[Opening DATA RECORDS section]

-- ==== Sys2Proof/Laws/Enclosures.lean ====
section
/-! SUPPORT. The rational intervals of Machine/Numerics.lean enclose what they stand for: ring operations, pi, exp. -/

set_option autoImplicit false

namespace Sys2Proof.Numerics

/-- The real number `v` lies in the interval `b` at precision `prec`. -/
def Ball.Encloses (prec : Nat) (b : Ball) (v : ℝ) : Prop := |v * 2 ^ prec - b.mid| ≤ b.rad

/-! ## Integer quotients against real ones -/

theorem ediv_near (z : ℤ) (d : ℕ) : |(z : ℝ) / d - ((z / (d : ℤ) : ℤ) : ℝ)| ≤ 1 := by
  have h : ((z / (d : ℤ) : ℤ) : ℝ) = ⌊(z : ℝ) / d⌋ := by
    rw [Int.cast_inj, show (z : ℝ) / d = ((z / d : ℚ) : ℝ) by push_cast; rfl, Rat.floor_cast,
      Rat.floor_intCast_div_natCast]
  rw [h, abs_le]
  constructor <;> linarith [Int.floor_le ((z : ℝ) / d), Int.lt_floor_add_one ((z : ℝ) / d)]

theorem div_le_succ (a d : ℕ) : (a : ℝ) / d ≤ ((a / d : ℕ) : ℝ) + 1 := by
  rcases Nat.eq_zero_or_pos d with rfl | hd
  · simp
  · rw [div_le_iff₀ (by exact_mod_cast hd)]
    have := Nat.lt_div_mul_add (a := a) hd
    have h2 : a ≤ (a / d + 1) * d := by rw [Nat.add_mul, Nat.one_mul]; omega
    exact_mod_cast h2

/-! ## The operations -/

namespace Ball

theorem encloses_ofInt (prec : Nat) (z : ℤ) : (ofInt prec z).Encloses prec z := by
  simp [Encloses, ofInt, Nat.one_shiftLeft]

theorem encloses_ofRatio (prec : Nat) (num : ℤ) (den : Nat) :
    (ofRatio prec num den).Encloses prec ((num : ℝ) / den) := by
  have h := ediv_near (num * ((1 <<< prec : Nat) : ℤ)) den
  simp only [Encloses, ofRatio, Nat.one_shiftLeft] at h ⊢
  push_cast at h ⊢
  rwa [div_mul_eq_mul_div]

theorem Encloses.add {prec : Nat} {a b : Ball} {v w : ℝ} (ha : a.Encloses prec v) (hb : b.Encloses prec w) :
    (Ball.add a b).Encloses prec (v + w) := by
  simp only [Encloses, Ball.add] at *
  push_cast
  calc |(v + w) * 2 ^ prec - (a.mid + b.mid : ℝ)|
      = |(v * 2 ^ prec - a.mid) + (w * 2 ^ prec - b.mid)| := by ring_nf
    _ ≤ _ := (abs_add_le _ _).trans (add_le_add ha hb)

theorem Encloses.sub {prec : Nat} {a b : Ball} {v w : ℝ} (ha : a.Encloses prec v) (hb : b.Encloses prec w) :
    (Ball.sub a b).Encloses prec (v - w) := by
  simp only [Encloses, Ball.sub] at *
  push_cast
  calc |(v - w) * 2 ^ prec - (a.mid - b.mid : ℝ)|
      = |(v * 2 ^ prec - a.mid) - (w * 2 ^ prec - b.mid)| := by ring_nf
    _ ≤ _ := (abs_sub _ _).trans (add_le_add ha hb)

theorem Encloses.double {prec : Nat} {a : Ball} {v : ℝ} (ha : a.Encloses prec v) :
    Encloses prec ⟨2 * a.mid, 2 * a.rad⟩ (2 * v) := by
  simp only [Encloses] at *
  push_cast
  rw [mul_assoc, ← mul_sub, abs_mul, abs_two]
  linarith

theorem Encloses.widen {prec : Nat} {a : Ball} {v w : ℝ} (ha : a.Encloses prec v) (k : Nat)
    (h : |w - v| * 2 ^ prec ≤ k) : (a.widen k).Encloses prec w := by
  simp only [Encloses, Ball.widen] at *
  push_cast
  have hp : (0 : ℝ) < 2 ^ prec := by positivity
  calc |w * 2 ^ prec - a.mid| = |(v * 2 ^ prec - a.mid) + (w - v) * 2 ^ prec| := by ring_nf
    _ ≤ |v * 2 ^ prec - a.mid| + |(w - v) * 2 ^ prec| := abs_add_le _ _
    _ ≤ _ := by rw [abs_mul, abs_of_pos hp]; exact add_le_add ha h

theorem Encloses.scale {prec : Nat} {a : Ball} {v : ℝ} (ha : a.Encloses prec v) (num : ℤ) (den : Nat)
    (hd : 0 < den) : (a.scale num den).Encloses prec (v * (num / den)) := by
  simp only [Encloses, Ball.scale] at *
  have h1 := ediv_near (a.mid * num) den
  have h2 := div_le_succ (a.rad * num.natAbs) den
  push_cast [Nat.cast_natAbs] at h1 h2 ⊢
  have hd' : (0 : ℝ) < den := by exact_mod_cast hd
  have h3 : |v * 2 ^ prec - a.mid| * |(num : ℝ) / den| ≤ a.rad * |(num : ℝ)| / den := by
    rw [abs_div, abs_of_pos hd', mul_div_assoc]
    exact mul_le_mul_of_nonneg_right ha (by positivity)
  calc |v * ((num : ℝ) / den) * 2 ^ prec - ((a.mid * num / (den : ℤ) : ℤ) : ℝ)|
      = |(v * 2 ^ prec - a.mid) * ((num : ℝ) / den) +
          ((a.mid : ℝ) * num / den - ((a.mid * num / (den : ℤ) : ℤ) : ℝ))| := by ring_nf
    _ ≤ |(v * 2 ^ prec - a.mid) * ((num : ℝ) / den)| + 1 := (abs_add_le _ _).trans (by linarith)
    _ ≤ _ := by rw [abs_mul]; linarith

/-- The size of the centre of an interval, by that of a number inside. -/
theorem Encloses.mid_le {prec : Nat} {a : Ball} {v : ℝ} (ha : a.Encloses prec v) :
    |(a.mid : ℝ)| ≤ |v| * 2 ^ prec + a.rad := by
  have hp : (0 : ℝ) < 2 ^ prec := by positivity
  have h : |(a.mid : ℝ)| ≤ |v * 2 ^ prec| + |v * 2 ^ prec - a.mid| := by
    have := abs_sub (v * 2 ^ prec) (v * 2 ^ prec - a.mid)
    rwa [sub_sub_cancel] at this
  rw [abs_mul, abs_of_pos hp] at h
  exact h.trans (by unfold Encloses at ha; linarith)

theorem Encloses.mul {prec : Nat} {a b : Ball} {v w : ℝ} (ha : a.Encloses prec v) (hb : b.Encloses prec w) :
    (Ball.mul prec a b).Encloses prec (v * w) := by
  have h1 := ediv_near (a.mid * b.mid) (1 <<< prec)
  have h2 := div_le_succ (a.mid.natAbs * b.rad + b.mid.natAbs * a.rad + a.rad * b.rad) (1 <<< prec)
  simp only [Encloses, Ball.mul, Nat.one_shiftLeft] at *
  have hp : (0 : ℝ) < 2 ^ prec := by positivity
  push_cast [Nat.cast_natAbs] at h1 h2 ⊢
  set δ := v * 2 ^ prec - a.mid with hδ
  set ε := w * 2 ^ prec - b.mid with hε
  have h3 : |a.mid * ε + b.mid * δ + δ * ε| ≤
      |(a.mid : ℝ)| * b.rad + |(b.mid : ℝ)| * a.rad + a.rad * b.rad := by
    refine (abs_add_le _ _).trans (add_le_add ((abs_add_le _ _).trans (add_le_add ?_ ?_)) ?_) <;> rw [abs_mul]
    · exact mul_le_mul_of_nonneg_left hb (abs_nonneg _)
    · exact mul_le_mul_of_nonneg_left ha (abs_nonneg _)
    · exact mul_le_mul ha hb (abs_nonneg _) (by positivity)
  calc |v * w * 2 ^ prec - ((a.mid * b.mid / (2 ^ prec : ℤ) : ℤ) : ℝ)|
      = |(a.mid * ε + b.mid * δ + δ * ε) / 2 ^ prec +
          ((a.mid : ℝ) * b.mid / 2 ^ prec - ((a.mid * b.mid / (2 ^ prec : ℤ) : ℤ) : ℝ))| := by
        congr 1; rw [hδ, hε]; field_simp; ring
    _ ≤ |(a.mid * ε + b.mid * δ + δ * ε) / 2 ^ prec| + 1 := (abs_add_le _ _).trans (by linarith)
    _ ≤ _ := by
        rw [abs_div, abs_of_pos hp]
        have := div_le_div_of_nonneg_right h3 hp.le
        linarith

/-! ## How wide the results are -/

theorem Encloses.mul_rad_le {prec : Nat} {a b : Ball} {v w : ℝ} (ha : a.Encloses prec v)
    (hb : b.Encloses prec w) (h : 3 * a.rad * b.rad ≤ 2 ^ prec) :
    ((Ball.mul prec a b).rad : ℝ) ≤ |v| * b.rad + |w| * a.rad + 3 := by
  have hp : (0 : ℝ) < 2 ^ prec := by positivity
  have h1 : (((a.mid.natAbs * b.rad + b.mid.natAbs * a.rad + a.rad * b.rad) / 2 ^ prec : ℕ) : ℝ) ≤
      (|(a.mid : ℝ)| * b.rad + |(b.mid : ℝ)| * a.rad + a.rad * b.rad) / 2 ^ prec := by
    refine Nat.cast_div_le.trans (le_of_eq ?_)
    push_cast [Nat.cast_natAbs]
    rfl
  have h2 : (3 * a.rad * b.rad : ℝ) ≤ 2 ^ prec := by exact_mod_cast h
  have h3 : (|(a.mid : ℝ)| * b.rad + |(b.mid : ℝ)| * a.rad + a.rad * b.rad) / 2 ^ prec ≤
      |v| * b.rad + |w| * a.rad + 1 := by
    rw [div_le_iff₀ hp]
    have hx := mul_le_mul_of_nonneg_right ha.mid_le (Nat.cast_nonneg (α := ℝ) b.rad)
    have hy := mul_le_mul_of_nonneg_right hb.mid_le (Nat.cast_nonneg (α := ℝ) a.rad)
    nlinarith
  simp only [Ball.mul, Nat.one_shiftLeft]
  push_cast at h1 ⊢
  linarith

[Closing DATA RECORDS section]

◆ **WHAT TO PRODUCE**
The output consists solely of the lines from the line that contains "b.rad) / 2 ^ prec := by" through the final line of the data.

◆ **FINISHED TASK**
      (|(a.mid : ℝ)| * b.rad + |(b.mid : ℝ)| * a.rad + a.rad * b.rad) / 2 ^ prec := by
    refine Nat.cast_div_le.trans (le_of_eq ?_)
    push_cast [Nat.cast_natAbs]
    rfl
  have h2 : (3 * a.rad * b.rad : ℝ) ≤ 2 ^ prec := by exact_mod_cast h
  have h3 : (|(a.mid : ℝ)| * b.rad + |(b.mid : ℝ)| * a.rad + a.rad * b.rad) / 2 ^ prec ≤
      |v| * b.rad + |w| * a.rad + 1 := by
    rw [div_le_iff₀ hp]
    have hx := mul_le_mul_of_nonneg_right ha.mid_le (Nat.cast_nonneg (α := ℝ) b.rad)
    have hy := mul_le_mul_of_nonneg_right hb.mid_le (Nat.cast_nonneg (α := ℝ) a.rad)
    nlinarith
  simp only [Ball.mul, Nat.one_shiftLeft]
  push_cast at h1 ⊢
  linarith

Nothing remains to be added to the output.